Try it | Starting with the line that contains "(e.next ≠ 0x3F →" and stopping after the line that contains "def Obligations.BatchIsStateless : Prop", copy the entries below exactly. Include nothing else.
———
/-- A device at a new position passes a frame on as it did before. -/
theorem sendOn_placedAt (p : Port) (k : Nat) (pay : List Byte) (d : Dev) :
    (sendOn p 0x09 0 pay (placedAt k d)).rg = { d.rg with pos := k } ∧
    PassedOn d (sendOn p 0x09 0 pay (placedAt k d)) p (allFrame 0 (port d p).rxStat 0x09 0 pay) ∧
    ChangesOnly (.rg :: .queues :: .cyc :: passParts) [R.ringCnt] d (sendOn p 0x09 0 pay (placedAt k d)) := by
  have hsent := frame_sendOn p 0x09 0 pay (placedAt k d)
  have hport : port (placedAt k d) p = port d p := by cases p <;> rfl
  refine ⟨hsent.1 .rg (by decide), ?_, ((frame_withRing ..).mono).trans hsent.mono⟩
  have hpass := passedOn_passOn (p := p) (f := allFrame 0 (port d p).rxStat 0x09 0 pay) (d := placedAt k d) (enumFrame_typ _ _)
  rw [sendOn, hport]
  cases p <;> exact hpass

/-- A port whose hop is not UP without the frames that waited for it. -/
def LinkPort.unstuck (x : LinkPort) : LinkPort := if x.isUp then x else { x with queue := [] }

theorem port_setRoute (b : Nat) (d : Dev) (p : Port) :
    port (setRoute b d) p = if b = 0x3F then port d p else (port d p).unstuck := by
  unfold setRoute
  dsimp only
  split
  · cases p <;> rfl
  · cases p <;> rfl

theorem setRoute_rg (b : Nat) (d : Dev) : (setRoute b d).rg = { d.rg with b := b, castled := decide (b ≠ 0x3F) } := by
  unfold setRoute
  dsimp only
  split <;> rfl

theorem unstuck_still (x : LinkPort) : x.unstuck.still = x.still := by
  unfold LinkPort.unstuck
  split <;> rfl

theorem frame_setRoute (b : Nat) (d : Dev) : ChangesOnly [.rg, .queues] [] d (setRoute b d) := by
  have hdrop : ∀ e, ChangesOnly [.rg, .queues] [] e (dropStuck e) := fun e => by
    refine ⟨fun q hq => ?_, fun _ _ => rfl⟩
    have hn : (dropStuck e).ln.still = e.ln.still := unstuck_still e.ln
    have hs : (dropStuck e).ls.still = e.ls.still := unstuck_still e.ls
    cases q with
    | north => exact hn
    | south => exact hs
    | queues => simp at hq
    | rg => simp at hq
    | _ => rfl
  exact .ite ((frame_withRing ..).mono) (((frame_withRing ..).mono).trans (hdrop _))

/-- OP 0x10: the route is taken, frames that waited for a hop that is not UP are discarded, and the frame goes on. -/
theorem sendOn_setRoute (p : Port) (e : EnumMsg) (d : Dev) :
    (sendOn p 0x09 0 (enumBytes e) (setRoute e.next d)).rg = { d.rg with b := e.next, castled := decide (e.next ≠ 0x3F) } ∧
    ((port d (otherPort p)).st = .up →
      PassedOn d (sendOn p 0x09 0 (enumBytes e) (setRoute e.next d)) p (allFrame 0 (port d p).rxStat 0x09 0 (enumBytes e))) ∧
    (e.next ≠ 0x3F → (port d p).st ≠ .up → (port (sendOn p 0x09 0 (enumBytes e) (setRoute e.next d)) p).queue = []) ∧
    ChangesOnly (.rg :: .queues :: .cyc :: passParts) [R.ringCnt] d (sendOn p 0x09 0 (enumBytes e) (setRoute e.next d)) := by
  have hroute := frame_setRoute e.next d
  have hsent := frame_sendOn p 0x09 0 (enumBytes e) (setRoute e.next d)
  have hown := hroute.still p (by cases p <;> decide)
  refine ⟨(hsent.1 .rg (by decide)).trans (setRoute_rg ..), fun hup => ?_, fun hb hst => ?_, hroute.mono.trans hsent.mono⟩
  · have hother : port (setRoute e.next d) (otherPort p) = port d (otherPort p) := by
      rw [port_setRoute, LinkPort.unstuck]
      simp [LinkPort.isUp, hup]
    have hstat : (port (setRoute e.next d) p).rxStat = (port d p).rxStat := (congrArg LinkPort.rxStat hown :)
    have hth : (port (setRoute e.next d) p).rxTh = (port d p).rxTh := (congrArg LinkPort.rxTh hown :)
    have hrate : (port (setRoute e.next d) p).rate = (port d p).rate := (congrArg LinkPort.rate hown :)
    have htn : (setRoute e.next d).tn = d.tn := hroute.1 .tn (by decide)
    have hcut : cutThrough (setRoute e.next d) p (otherPort p) (port d p).rxTh.toNat = cutThrough d p (otherPort p) (port d p).rxTh.toNat := by
      simp only [cutThrough, toneOn, hother, hrate, htn]
    have hpass := passedOn_passOn (p := p) (f := allFrame 0 (port d p).rxStat 0x09 0 (enumBytes e)) (d := setRoute e.next d) (enumFrame_typ _ _)
    rw [sendOn, hstat]
    simpa only [PassedOn, Queued, hth, hcut, hother, hroute.regFld (off := R.ringCnt) 15 0, hroute.head] using hpass
  · rw [sendOn, port_passOn (enumFrame_typ _ _), port_setRoute, if_neg hb, LinkPort.unstuck]
    simp [LinkPort.isUp, hst]
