/-- Statelessness: two BATCHes with the same formats and N that both complete, on IBs that agree in the footprint, write the
same OB bytes and leave the same cursors and CNT, whatever else differs (44_dispatch.md rule R233). -/
def Obligations.BatchIsStateless : Prop :=
  ∀ (s s' t t' : State) (fi fo : WireFormat), s.inFmt = fi.code → s.outFmt = fo.code →
    s'.inFmt = s.inFmt → s'.outFmt = s.outFmt → s'.n = s.n → s.halted = false → s'.halted = false →
    (∀ a, a < batchBytes s.n.toNat (widthOf fi.enc) → s'.ib.read a = s.ib.read a) →
    exec .batch s = .next t → exec .batch s' = .next t' → t.halted = false → t'.halted = false →
    t'.ibo = t.ibo ∧ t'.obo = t.obo ∧ t'.cnt = t.cnt ∧
      ∀ a, a < batchBytes s.n.toNat (widthOf fo.enc) → t'.ob.read a = t.ob.read a

/-- BATCH neither reads nor writes V0 to V3 or their written flags: they are unchanged, and other values in them change nothing
else (44_dispatch.md rule R229). -/
def Obligations.BatchIgnoresSampleRegisters : Prop :=
  ∀ (s t : State) (g : SampleRegs), exec .batch s = .next t →
    t.regs = s.regs ∧ exec .batch { s with regs := g } = .next { t with regs := g }

/-- N = 0 with a valid configuration sets RESOLVED, clears CFG_ERR, the cursors and CNT, and does nothing else, whatever the
buffer lengths (44_dispatch.md rule R234). -/
def Obligations.BatchOfNoSamples : Prop :=
  ∀ (s : State) (fi fo : WireFormat), s.inFmt = fi.code → s.outFmt = fo.code → s.n = 0 →
    exec .batch s = .next { s with
      ibo := 0
      obo := 0
      cnt := 0
      status := { s.status with resolved := true, cfgErr := false } }
end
———
Answer space |
    (e.next ≠ 0x3F → (port d p).st ≠ .up → (port (sendOn p 0x09 0 (enumBytes e) (setRoute e.next d)) p).queue = []) ∧
    ChangesOnly (.rg :: .queues :: .cyc :: passParts) [R.ringCnt] d (sendOn p 0x09 0 (enumBytes e) (setRoute e.next d)) := by
  have hroute := frame_setRoute e.next d
  have hsent := frame_sendOn p 0x09 0 (enumBytes e) (setRoute e.next d)
  have hown := hroute.still p (by cases p <;> decide)
  refine ⟨(hsent.1 .rg (by decide)).trans (setRoute_rg ..), fun hup => ?_, fun hb hst => ?_, hroute.mono.trans hsent.mono⟩
  · have hother : port (setRoute e.next d) (otherPort p) = port d (otherPort p) := by
      rw [port_setRoute, LinkPort.unstuck]
      simp [LinkPort.isUp, hup]
    have hstat : (port (setRoute e.next d) p).rxStat = (port d p).rxStat := (congrArg LinkPort.rxStat hown :)
    have hth : (port (setRoute e.next d) p).rxTh = (port d p).rxTh := (congrArg LinkPort.rxTh hown :)
    have hrate : (port (setRoute e.next d) p).rate = (port d p).rate := (congrArg LinkPort.rate hown :)
    have htn : (setRoute e.next d).tn = d.tn := hroute.1 .tn (by decide)
    have hcut : cutThrough (setRoute e.next d) p (otherPort p) (port d p).rxTh.toNat = cutThrough d p (otherPort p) (port d p).rxTh.toNat := by
      simp only [cutThrough, toneOn, hother, hrate, htn]
    have hpass := passedOn_passOn (p := p) (f := allFrame 0 (port d p).rxStat 0x09 0 (enumBytes e)) (d := setRoute e.next d) (enumFrame_typ _ _)
    rw [sendOn, hstat]
    simpa only [PassedOn, Queued, hth, hcut, hother, hroute.regFld (off := R.ringCnt) 15 0, hroute.head] using hpass
  · rw [sendOn, port_passOn (enumFrame_typ _ _), port_setRoute, if_neg hb, LinkPort.unstuck]
    simp [LinkPort.isUp, hst]
/-- Statelessness: two BATCHes with the same formats and N that both complete, on IBs that agree in the footprint, write the
same OB bytes and leave the same cursors and CNT, whatever else differs (44_dispatch.md rule R233). -/
def Obligations.BatchIsStateless : Prop :=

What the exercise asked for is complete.